(Data items)
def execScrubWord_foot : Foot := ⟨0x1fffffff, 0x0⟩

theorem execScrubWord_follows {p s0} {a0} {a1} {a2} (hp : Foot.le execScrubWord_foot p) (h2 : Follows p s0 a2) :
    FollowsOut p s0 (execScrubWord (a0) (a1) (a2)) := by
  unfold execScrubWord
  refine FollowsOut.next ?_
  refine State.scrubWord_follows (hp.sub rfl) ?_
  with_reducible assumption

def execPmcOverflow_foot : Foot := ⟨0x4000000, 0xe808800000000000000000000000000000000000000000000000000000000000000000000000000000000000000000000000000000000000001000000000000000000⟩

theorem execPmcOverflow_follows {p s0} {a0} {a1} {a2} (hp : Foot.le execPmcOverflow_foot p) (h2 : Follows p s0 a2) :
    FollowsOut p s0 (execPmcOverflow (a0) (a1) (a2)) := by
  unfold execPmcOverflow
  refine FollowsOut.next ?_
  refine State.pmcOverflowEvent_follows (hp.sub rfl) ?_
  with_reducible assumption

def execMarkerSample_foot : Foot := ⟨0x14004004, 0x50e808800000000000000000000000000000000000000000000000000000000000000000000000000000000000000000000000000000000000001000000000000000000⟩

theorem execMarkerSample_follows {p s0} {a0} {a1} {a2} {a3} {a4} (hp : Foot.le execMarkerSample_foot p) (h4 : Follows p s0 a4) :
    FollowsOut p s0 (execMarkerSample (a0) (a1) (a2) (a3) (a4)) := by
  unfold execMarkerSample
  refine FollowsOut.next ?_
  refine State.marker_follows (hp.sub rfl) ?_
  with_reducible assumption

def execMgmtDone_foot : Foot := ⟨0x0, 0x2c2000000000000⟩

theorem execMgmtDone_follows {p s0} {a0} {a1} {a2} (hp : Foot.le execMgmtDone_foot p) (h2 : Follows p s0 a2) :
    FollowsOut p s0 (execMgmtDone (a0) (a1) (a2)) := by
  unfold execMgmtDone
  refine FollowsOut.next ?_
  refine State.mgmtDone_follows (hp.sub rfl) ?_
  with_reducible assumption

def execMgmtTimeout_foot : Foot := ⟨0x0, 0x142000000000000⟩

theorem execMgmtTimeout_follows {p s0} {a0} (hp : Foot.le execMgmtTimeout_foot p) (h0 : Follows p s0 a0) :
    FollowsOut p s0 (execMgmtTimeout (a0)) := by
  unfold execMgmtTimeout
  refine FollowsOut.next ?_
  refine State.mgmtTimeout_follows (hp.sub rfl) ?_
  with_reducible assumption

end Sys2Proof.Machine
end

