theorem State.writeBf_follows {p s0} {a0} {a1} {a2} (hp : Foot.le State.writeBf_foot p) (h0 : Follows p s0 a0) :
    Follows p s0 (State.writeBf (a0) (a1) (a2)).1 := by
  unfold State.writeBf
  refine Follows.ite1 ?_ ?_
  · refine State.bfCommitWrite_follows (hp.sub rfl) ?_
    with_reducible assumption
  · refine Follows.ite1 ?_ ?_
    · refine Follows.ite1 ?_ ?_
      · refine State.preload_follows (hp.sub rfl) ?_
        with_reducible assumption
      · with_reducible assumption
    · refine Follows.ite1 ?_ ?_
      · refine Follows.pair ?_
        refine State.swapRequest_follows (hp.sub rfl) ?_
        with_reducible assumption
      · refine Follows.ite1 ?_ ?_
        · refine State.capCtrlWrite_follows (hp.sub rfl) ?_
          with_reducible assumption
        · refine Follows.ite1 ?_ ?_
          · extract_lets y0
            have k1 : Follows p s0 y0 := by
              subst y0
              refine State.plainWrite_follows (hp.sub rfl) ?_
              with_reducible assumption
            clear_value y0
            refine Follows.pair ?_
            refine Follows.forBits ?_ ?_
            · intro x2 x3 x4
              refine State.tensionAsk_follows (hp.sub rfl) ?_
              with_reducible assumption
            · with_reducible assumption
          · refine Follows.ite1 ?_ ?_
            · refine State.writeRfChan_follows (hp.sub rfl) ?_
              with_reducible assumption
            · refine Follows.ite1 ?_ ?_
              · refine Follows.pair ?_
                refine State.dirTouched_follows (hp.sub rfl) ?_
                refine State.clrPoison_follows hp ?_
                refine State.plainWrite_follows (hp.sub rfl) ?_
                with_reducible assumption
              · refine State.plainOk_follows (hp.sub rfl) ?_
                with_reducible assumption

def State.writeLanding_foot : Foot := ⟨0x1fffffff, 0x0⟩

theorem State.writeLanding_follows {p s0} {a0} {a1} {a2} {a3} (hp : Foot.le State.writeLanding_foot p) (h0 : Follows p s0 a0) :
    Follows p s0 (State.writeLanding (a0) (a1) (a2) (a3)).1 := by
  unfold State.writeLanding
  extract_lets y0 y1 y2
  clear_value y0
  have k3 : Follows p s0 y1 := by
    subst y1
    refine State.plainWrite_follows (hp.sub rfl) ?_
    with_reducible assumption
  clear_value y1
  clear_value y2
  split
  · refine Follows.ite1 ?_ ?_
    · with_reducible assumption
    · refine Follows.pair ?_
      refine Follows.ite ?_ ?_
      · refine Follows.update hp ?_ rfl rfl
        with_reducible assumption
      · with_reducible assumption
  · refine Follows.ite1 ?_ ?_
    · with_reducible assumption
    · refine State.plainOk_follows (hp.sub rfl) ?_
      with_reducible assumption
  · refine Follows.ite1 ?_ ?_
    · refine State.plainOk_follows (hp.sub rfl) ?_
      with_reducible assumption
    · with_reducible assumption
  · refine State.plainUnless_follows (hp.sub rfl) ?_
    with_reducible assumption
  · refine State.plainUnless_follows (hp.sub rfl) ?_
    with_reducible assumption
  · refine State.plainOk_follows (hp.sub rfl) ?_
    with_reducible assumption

PROBLEM DESCRIPTION: Please reproduce the lines from the line with "refine State.scrubWord_follows (hp.sub" to the line with "def execPmcOverflow_foot : Foot", both ends included, exactly as they appear above.

FINISHED EXERCISE:
  refine State.scrubWord_follows (hp.sub rfl) ?_
  with_reducible assumption

def execPmcOverflow_foot : Foot := ⟨0x4000000, 0xe808800000000000000000000000000000000000000000000000000000000000000000000000000000000000000000000000000000000000001000000000000000000⟩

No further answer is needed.